◆ Prompt
When a line below contains the string "talk", show that line.

━━━━━ Given information ━━━━━

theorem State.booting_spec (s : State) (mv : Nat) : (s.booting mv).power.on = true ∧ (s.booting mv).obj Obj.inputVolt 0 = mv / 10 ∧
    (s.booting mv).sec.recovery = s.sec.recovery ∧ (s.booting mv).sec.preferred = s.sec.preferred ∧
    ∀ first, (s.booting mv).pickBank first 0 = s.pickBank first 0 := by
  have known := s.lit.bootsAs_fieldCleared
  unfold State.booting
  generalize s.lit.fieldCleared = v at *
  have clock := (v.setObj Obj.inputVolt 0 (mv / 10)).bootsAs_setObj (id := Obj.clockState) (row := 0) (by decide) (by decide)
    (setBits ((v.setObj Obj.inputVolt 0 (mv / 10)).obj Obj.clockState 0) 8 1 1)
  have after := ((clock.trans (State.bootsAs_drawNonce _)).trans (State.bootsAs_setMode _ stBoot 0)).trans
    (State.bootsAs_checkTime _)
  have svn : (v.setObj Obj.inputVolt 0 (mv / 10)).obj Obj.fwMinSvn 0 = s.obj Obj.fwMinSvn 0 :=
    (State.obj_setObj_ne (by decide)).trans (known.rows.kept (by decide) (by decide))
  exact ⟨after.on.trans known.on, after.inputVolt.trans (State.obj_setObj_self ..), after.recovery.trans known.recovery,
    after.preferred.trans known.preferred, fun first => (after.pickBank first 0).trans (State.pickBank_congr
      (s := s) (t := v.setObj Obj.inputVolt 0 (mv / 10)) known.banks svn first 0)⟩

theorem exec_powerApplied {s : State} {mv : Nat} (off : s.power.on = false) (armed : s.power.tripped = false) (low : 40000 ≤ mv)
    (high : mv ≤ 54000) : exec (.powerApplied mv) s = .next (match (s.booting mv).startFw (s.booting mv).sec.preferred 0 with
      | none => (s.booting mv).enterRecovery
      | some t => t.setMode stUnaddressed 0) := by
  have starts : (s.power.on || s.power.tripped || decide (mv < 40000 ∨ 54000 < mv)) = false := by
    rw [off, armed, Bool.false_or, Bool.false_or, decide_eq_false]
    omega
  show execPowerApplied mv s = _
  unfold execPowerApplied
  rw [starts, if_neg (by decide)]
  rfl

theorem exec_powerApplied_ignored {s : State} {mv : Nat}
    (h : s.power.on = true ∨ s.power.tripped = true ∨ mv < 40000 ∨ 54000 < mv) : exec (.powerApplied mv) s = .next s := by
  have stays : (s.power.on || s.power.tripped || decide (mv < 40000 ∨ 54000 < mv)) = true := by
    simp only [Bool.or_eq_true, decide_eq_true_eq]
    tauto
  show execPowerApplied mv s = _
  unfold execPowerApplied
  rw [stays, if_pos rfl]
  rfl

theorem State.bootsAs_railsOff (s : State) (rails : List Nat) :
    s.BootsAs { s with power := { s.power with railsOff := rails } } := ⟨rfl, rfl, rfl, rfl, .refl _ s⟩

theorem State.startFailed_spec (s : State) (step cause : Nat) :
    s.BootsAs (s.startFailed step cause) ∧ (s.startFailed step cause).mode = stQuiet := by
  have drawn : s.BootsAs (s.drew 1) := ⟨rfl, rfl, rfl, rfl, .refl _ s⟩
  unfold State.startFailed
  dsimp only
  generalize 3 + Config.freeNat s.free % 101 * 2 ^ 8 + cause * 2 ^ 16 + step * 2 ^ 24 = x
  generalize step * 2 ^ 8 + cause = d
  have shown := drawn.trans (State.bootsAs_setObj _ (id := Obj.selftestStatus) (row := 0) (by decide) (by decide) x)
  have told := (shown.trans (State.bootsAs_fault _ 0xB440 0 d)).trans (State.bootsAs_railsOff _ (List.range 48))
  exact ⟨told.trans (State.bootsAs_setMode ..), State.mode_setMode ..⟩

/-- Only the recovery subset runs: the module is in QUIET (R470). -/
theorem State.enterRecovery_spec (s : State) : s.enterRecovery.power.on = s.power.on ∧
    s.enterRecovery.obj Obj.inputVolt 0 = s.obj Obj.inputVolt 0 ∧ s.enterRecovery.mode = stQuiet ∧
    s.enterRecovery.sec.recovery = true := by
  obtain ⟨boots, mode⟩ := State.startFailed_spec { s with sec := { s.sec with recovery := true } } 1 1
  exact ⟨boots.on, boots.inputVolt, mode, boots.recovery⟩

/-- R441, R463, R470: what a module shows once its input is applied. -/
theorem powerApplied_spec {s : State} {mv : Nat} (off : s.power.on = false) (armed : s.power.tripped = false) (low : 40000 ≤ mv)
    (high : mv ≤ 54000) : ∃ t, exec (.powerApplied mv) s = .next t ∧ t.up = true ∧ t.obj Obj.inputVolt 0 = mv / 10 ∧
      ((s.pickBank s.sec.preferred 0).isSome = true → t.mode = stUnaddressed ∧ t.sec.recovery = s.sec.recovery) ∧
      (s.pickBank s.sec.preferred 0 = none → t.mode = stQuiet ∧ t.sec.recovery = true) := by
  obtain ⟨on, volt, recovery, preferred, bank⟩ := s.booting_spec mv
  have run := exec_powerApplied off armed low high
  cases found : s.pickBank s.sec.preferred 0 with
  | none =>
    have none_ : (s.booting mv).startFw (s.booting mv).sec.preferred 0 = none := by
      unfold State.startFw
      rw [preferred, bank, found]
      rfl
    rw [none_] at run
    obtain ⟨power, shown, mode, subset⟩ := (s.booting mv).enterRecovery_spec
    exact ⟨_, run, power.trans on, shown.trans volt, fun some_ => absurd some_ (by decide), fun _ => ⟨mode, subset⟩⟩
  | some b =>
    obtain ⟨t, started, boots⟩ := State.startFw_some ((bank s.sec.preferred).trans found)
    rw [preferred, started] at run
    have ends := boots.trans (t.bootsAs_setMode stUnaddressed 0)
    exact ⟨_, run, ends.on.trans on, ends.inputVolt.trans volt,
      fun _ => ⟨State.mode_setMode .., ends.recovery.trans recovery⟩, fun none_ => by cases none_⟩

━━━━━
━━━━━ Given information ━━━━━

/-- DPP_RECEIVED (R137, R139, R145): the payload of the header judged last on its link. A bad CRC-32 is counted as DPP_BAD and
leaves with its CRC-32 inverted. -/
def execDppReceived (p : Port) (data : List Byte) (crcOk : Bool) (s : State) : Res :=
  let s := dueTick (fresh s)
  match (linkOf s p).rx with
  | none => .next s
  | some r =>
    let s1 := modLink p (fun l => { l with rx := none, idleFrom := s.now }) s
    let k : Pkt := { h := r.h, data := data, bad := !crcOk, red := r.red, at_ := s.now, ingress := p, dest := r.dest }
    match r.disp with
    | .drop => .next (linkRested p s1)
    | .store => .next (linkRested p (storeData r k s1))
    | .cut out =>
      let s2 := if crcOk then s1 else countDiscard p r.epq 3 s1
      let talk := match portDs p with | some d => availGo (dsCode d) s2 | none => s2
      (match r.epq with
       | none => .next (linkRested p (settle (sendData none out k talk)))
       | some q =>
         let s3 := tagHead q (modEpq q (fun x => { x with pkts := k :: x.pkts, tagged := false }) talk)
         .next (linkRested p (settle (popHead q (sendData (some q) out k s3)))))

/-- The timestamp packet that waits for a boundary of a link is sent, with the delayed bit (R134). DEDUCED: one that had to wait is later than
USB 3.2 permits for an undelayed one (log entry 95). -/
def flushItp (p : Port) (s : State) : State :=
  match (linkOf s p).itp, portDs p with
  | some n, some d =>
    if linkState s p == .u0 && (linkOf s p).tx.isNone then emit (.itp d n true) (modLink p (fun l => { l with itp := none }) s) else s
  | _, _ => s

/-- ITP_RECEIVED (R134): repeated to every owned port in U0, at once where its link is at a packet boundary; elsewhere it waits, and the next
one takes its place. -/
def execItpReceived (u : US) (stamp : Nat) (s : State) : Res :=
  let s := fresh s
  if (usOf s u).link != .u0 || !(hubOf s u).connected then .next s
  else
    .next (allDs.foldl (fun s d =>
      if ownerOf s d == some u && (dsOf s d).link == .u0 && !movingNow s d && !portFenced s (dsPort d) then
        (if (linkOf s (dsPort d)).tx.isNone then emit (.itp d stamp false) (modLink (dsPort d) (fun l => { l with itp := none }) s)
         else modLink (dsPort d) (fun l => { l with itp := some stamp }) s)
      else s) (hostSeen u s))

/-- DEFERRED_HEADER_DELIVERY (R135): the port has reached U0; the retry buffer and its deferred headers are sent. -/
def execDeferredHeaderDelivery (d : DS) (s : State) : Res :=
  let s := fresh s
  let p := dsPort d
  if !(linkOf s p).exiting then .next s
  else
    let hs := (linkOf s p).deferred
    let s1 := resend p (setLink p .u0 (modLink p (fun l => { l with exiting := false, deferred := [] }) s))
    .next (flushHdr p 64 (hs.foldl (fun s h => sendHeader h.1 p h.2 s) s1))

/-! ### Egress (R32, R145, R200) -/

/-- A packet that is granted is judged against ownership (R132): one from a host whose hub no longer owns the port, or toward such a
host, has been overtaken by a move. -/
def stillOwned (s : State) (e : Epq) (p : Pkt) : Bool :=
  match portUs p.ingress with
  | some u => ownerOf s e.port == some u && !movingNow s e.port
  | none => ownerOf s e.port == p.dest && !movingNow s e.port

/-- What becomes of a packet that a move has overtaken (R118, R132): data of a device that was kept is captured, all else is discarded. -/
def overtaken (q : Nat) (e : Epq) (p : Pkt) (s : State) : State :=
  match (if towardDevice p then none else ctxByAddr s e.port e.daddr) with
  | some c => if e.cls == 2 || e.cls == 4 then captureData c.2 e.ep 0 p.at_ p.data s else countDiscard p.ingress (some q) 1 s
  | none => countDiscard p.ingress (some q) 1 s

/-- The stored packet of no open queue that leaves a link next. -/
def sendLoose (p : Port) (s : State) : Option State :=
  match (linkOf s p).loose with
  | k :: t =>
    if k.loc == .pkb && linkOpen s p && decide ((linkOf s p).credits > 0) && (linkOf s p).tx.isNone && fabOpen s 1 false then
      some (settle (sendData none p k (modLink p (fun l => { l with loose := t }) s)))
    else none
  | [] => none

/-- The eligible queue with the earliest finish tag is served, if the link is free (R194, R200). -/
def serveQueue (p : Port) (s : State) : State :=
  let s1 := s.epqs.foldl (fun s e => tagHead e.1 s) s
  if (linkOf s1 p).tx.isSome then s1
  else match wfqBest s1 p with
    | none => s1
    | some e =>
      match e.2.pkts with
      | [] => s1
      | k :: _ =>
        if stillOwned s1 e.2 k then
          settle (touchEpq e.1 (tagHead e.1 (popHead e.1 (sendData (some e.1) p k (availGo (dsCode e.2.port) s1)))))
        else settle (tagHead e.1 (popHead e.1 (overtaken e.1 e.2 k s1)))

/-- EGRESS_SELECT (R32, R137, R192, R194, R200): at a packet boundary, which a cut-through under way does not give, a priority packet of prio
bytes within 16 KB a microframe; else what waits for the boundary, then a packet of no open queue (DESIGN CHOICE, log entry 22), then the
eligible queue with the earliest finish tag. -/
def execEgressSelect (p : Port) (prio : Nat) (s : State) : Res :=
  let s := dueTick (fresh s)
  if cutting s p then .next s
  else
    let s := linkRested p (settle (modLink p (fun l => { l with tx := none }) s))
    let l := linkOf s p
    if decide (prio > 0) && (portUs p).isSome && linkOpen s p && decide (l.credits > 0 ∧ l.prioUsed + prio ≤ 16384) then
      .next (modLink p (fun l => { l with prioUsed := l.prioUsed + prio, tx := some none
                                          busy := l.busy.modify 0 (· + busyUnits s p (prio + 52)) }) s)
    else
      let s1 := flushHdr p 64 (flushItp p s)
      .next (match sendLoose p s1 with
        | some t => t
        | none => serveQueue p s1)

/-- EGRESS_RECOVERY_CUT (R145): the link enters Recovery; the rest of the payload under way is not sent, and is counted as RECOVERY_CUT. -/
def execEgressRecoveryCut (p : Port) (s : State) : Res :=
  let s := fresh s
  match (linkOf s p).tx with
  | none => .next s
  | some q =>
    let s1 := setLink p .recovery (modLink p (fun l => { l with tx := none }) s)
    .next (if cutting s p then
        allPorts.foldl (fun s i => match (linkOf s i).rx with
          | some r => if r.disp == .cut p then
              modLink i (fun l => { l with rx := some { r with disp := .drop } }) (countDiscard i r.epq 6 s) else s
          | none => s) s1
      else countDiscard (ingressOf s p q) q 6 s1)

━━━━━
━━━━━ Given information ━━━━━

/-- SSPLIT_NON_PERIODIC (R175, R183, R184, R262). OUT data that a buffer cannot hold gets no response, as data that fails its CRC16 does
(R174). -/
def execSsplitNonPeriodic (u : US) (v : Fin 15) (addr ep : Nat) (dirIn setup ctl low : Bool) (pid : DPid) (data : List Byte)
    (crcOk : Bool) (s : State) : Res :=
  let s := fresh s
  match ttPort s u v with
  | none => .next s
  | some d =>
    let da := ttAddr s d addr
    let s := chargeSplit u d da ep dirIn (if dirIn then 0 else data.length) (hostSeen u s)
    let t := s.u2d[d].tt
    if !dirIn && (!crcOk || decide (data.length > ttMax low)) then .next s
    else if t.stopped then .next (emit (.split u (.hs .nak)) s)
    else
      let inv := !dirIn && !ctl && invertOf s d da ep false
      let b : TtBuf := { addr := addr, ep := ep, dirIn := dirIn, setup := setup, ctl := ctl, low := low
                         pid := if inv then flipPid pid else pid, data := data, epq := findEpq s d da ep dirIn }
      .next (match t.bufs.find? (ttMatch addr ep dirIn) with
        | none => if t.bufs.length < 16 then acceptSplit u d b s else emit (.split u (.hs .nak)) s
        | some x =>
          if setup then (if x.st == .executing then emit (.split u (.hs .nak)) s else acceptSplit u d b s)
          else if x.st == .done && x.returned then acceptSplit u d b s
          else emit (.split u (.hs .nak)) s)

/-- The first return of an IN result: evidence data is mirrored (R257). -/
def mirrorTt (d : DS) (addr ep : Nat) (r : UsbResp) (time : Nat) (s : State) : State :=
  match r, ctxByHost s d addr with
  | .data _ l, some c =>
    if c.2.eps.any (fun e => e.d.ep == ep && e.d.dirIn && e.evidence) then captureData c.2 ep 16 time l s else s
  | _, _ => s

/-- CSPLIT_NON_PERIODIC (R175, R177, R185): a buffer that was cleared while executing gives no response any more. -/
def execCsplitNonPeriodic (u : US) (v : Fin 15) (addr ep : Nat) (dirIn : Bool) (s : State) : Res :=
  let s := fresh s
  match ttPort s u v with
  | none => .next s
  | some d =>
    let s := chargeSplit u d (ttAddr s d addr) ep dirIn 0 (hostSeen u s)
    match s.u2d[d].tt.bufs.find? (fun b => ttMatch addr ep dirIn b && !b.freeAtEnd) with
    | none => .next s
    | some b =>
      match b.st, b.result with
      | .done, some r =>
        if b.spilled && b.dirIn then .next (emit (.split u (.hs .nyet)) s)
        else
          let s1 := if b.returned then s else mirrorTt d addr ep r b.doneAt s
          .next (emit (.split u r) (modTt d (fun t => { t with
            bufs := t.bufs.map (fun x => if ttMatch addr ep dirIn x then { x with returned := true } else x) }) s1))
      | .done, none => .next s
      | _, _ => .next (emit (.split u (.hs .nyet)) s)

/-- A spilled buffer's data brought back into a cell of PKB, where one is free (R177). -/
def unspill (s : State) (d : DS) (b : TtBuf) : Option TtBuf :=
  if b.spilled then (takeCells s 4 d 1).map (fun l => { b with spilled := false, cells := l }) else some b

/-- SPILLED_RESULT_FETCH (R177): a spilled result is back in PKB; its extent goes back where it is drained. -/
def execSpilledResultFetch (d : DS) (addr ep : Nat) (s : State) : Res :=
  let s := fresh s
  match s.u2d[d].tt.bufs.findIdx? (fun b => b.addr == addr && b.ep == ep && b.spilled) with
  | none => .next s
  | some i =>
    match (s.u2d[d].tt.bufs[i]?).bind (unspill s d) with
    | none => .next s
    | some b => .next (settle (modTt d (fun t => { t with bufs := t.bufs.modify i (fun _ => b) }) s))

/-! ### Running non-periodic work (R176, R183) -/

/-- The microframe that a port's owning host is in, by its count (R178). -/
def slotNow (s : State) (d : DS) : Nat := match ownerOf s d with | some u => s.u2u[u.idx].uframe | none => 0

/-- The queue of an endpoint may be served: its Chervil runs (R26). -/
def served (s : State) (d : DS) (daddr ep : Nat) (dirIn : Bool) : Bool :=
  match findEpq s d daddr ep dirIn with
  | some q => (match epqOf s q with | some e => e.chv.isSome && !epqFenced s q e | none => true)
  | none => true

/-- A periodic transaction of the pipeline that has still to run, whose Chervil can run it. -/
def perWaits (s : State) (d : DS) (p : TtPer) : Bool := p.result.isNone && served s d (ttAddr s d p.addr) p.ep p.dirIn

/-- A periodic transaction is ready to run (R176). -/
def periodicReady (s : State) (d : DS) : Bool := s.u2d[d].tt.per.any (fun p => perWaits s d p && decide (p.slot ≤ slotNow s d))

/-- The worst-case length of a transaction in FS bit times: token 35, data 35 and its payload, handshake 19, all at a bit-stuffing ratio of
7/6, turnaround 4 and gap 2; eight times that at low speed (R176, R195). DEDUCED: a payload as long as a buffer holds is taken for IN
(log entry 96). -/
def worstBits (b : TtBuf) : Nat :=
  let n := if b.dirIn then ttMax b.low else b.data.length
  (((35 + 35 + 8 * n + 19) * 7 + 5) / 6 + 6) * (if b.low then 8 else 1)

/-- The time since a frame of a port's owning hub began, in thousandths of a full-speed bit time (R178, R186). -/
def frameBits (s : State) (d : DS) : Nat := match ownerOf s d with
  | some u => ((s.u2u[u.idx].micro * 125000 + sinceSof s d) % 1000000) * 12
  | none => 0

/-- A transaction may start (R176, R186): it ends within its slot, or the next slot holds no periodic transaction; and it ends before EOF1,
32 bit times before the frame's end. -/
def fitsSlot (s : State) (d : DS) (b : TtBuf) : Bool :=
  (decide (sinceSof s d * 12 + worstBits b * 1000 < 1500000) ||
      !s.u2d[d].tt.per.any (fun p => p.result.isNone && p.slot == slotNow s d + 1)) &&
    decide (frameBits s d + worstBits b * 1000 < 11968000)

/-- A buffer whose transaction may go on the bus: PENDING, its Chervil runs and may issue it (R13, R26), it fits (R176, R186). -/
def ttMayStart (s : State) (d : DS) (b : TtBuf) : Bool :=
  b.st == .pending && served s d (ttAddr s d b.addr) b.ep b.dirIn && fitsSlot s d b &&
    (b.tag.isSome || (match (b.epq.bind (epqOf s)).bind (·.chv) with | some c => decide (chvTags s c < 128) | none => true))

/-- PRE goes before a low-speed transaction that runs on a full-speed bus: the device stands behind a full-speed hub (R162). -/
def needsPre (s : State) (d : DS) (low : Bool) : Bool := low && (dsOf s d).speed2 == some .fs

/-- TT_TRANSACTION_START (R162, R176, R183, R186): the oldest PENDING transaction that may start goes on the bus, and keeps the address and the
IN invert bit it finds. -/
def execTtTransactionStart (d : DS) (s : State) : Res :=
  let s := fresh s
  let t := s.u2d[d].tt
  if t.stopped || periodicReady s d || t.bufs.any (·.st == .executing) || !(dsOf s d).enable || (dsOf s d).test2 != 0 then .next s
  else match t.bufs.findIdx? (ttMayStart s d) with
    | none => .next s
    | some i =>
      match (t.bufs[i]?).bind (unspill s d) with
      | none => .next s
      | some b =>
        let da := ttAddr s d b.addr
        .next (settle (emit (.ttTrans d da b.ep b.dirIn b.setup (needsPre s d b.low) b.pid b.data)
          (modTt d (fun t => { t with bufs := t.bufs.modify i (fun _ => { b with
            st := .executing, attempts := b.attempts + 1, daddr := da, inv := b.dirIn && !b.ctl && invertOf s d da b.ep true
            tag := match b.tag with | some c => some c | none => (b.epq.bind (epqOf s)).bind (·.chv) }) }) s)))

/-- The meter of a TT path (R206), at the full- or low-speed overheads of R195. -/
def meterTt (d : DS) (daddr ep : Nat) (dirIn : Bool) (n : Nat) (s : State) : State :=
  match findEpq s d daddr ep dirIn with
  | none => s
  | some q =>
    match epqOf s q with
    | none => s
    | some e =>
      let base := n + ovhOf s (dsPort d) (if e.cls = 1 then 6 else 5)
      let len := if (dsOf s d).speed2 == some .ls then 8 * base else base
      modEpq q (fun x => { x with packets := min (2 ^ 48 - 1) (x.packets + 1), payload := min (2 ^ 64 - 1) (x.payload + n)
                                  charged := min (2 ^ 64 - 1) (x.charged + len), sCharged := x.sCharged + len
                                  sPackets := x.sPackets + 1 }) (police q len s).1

━━━━━

◆ Written response
      let talk := match portDs p with | some d => availGo (dsCode d) s2 | none => s2
       | none => .next (linkRested p (settle (sendData none out k talk)))
         let s3 := tagHead q (modEpq q (fun x => { x with pkts := k :: x.pkts, tagged := false }) talk)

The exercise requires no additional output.